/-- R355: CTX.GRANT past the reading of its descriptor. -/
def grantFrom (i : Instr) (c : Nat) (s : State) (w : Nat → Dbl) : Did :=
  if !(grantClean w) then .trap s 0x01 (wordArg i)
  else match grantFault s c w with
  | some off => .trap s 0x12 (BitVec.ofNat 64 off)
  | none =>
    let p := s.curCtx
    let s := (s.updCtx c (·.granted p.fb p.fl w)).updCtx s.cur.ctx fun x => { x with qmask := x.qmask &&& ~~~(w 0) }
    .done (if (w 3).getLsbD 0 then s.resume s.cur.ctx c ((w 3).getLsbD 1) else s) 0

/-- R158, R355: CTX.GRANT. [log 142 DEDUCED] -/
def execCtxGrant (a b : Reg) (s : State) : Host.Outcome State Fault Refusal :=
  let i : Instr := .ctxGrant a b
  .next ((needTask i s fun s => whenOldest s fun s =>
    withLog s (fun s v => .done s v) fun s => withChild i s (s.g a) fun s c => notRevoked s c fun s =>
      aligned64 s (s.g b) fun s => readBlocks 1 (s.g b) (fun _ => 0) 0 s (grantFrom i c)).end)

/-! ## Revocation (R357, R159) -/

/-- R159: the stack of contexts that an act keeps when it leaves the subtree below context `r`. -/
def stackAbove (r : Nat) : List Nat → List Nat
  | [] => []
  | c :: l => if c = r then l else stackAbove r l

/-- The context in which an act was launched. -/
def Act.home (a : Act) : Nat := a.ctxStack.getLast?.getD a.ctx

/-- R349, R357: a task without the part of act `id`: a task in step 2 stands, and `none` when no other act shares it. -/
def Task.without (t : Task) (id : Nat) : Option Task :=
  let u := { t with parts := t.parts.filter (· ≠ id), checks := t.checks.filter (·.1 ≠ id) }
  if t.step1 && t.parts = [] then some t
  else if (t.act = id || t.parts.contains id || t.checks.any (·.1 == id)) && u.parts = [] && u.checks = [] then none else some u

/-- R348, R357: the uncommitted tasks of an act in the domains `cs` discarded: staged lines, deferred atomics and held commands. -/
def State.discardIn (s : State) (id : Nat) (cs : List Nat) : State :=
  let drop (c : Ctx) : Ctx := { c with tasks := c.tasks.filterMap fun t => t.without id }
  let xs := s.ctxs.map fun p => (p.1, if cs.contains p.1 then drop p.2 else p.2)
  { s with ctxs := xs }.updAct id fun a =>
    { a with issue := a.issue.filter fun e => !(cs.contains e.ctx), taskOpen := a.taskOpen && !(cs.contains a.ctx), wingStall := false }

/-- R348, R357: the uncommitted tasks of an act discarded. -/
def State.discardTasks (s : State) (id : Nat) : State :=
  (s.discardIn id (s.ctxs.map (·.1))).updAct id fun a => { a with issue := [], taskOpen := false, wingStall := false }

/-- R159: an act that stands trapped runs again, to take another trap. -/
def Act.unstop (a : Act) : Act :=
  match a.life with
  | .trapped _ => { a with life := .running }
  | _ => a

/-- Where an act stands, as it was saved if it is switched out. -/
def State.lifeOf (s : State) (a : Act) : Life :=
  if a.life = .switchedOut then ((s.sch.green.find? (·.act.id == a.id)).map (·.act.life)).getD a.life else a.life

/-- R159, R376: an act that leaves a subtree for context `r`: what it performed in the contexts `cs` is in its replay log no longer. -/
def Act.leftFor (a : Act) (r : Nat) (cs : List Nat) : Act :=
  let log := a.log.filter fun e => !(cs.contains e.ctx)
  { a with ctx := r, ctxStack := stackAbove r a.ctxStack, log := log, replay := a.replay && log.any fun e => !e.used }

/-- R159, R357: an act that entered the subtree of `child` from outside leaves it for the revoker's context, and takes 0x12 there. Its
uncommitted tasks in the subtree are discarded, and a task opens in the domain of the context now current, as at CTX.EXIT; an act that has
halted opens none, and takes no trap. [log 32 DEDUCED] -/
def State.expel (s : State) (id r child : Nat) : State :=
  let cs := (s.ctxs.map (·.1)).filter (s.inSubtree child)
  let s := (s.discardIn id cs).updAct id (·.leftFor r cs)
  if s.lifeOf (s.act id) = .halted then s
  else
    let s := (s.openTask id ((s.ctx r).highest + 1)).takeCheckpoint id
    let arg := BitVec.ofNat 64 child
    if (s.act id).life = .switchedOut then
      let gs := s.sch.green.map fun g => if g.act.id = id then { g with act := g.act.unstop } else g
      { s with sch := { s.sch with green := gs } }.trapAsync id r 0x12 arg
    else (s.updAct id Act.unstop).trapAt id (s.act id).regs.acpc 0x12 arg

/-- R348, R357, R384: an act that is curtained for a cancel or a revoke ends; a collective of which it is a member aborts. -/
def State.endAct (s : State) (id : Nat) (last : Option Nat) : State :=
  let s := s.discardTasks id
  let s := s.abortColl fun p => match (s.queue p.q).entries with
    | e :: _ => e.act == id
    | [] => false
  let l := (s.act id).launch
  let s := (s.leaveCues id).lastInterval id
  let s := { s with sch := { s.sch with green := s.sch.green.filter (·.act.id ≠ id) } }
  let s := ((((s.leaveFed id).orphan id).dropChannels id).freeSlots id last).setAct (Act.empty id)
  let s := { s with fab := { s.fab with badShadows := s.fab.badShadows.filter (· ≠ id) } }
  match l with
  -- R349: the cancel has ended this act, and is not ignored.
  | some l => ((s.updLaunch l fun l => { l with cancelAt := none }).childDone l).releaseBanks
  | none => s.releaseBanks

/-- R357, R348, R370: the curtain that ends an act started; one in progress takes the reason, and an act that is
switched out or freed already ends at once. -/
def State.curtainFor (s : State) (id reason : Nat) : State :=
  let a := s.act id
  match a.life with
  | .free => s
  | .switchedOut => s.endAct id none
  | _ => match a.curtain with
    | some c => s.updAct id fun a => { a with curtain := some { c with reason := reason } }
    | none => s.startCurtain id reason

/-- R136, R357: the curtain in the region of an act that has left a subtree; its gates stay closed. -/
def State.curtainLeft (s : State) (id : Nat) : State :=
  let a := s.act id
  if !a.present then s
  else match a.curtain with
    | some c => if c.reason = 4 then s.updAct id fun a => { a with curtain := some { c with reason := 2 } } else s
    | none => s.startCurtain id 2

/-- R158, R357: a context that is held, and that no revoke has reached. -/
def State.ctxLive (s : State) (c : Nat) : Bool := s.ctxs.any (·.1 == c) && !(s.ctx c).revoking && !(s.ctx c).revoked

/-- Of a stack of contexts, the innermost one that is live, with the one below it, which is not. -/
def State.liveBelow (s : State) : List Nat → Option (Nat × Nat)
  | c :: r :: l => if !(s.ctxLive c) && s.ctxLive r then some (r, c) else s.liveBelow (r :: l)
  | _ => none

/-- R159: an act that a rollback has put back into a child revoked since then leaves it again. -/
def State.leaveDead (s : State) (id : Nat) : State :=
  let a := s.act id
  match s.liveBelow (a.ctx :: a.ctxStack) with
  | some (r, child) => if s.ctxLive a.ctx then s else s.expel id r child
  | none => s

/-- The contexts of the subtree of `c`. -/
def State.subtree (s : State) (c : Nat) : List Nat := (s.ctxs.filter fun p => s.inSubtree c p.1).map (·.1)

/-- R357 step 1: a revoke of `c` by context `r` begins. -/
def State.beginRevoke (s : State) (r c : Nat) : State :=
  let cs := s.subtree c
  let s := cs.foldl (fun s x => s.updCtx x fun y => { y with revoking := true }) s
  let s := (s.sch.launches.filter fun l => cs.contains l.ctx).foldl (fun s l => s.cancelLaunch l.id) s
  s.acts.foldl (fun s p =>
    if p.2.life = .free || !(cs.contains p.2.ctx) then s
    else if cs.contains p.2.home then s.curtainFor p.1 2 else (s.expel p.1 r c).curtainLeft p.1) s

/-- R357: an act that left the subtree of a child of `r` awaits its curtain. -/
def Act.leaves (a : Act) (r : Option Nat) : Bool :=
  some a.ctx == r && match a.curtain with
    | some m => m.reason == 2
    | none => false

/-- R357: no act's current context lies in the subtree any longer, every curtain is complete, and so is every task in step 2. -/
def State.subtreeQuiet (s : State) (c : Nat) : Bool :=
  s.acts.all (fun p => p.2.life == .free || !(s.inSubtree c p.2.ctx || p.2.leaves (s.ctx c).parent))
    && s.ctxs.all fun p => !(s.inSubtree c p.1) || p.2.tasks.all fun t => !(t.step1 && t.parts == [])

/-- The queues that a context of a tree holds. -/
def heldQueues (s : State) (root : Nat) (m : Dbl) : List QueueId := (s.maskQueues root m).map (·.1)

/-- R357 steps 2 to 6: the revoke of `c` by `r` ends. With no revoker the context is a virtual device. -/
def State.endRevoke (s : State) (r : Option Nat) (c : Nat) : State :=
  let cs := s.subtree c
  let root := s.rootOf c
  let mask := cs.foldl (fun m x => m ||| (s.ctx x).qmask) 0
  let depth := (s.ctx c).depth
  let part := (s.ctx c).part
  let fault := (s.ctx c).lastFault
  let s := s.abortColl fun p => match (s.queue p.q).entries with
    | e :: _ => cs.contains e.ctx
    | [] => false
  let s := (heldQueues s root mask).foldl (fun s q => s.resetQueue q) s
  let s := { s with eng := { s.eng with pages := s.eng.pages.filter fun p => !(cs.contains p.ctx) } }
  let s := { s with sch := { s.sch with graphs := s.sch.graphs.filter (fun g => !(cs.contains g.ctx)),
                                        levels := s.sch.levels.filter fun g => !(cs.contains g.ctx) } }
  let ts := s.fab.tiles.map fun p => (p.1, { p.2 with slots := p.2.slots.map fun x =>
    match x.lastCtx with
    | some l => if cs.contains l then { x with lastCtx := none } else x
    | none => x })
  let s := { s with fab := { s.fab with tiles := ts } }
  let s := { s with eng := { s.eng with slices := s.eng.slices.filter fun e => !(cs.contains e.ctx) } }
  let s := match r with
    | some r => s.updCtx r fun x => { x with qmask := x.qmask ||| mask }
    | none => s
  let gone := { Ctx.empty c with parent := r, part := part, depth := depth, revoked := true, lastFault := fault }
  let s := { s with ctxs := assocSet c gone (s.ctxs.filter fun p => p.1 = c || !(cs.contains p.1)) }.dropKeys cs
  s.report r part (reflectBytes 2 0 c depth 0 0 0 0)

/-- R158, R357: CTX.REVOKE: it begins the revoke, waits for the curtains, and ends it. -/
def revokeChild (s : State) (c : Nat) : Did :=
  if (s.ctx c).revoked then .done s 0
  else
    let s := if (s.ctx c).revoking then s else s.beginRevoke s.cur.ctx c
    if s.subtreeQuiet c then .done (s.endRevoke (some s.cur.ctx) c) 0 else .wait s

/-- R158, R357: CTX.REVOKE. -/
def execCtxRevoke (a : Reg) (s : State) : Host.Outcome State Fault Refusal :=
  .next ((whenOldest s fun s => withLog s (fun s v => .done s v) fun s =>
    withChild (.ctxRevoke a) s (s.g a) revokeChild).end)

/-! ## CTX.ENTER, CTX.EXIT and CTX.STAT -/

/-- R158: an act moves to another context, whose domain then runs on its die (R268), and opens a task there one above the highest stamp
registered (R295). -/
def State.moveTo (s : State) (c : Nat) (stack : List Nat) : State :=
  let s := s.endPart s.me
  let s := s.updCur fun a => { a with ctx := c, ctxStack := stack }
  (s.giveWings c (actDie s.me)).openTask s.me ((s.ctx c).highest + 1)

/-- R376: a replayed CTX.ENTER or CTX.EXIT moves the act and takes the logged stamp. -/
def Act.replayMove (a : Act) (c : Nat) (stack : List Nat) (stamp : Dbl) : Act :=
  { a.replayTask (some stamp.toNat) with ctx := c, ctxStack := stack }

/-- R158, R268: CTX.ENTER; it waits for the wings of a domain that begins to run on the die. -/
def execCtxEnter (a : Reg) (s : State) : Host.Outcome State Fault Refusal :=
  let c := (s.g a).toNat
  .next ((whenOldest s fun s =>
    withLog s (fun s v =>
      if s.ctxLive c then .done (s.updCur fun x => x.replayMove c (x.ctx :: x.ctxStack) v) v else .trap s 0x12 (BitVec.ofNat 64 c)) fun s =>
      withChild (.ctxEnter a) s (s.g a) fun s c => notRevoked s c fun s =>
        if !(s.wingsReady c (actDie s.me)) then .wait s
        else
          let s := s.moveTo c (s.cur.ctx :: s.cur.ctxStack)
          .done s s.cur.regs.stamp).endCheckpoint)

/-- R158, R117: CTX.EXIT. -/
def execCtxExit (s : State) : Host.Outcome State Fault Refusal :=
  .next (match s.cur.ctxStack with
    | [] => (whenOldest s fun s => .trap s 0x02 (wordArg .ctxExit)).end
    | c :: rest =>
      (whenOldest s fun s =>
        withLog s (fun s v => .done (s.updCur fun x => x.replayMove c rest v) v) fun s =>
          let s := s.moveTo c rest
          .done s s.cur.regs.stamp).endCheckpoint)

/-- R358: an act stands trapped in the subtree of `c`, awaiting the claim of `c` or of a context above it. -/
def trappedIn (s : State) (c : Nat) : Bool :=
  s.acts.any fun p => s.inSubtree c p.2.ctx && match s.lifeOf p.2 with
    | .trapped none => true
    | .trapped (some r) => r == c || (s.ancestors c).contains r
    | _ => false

Task details: For each line above that carries the word "reason", copy it out.

Answer section:
/-- R357, R348, R370: the curtain that ends an act started; one in progress takes the reason, and an act that is
def State.curtainFor (s : State) (id reason : Nat) : State :=
    | some c => s.updAct id fun a => { a with curtain := some { c with reason := reason } }
    | none => s.startCurtain id reason
    | some c => if c.reason = 4 then s.updAct id fun a => { a with curtain := some { c with reason := 2 } } else s
    | some m => m.reason == 2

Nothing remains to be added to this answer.